/-- The first pending token among the registers of a word (R50, R88). -/
def State.tokenAmong (s : State) (uses : List Dest) : Option Nat :=
  uses.findSome? (fun d => match d with
    | .s n => if s.me.tokens.getLsbD n then some n else none
    | _ => none)

/-- What the checks of a word say (R13, R170, R177). `uses` are its registers, `holds` the holds that do not ask whether it acts,
`acts` says whether it acts, `check` what a word that acts checks. A landing without engines runs only C and S words. -/
def State.verdict (s : State) (cls : Nat) (acts : Bool) (uses : List Dest) (holds check : State → Verdict) : Verdict :=
  (s.scoreboard cls uses).and
    (if s.me.isLanding && s.me.live == 0 && 2 ≤ cls then s.need cls false
     else (holds s).and (if acts then check s else .ok))

/-- The group on whose word a bundle holds (R163). -/
def State.heldGroup (s : State) (i : Instr) : Option Nat :=
  let of (h : BitVec 3) : Option Nat := (s.byHandle (s.rH h).toNat (.ctx s.owner)).map Prod.fst
  match i with
  | .gwait _ h => of h
  | .gbar _ _ h => of h
  | .gvote _ _ _ h _ => of h
  | .grdc _ _ h _ _ _ _ => of h
  | _ => none

/-- What a word needs to issue: its class, its registers, its holds, whether it acts and what it checks then. -/
structure Needs where
  cls   : Nat
  uses  : State → List Dest
  holds : State → Verdict
  acts  : State → Bool
  check : State → Verdict

/-- Issue one word (R170, R174, R177, R188). Inside a bundle whose words have all been checked (`issue.pre`), only its
effect remains. -/
def runWord (i : Instr) (w : Needs) (eff : State → State) (s : State) : Answer :=
  if (tableFind s.ctxs s.focus).isNone || !s.me.place.resident then .fault .noContext
  else match s.issue.pre with
    | some _ => .next (if w.acts s then eff s else s)
    | none =>
      if !(s.encodingOk i) then .next (s.enterTrap s.focus s.issue.bundle [s.illegRec w.cls])
      else match s.verdict w.cls (w.acts s) (w.uses s) w.holds w.check with
        | .ok => .next (if w.acts s then eff s else s)
        | .hold => .next { s with issue := { s.issue with
            status := .held, heldOn := s.tokenAmong (w.uses s), heldGid := s.heldGroup i } }
        | .trap next recs => .next (s.enterTrap s.focus (if next then s.issue.next else s.issue.bundle) recs)

/-- No condition at issue. -/
def free : State → Verdict := fun _ => .ok

/-- A word gated by a flag, at the sequencer (C, S and the handle words of X). -/
def runFlag (i : Instr) (cls : Nat) (g : Gate) (uses : List Dest) (check : State → Verdict) (eff : State → State) (s : State) : Answer :=
  runWord i ⟨cls, fun _ => .f g.pred.toNat :: uses, free, fun t => t.gateF g, check⟩ eff s

/-- A word gated by an engine predicate in each active engine. -/
def runEng (i : Instr) (cls : Nat) (g : Gate) (uses : State → List Dest) (check : State → Verdict) (eff : State → State) (s : State) : Answer :=
  runWord i ⟨cls, uses, free, fun t => !(t.acting g).isEmpty, check⟩ eff s
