/-- SCLZ (R298). -/
def execSclz (g : Gate) (s : State) : Answer :=
  runEng (.sclz g) 5 g (fun _ => []) free
    (fun t => t.each (t.acting g) (fun u e => u.putSides e 3 (sameBytes 127) (sameBytes 127))) s

end Sys2Proof.Machine
end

- [EXERCISE]
Restate word for word the lines of the data above, starting at the line containing "n else none" and ending at the line containing "(s.scoreboard cls uses).and", both included, and nothing more.

- [REPLY TO THE TASK]
    | .s n => if s.me.tokens.getLsbD n then some n else none
    | _ => none)

/-- What the checks of a word say (R13, R170, R177). `uses` are its registers, `holds` the holds that do not ask whether it acts,
`acts` says whether it acts, `check` what a word that acts checks. A landing without engines runs only C and S words. -/
def State.verdict (s : State) (cls : Nat) (acts : Bool) (uses : List Dest) (holds check : State → Verdict) : Verdict :=
  (s.scoreboard cls uses).and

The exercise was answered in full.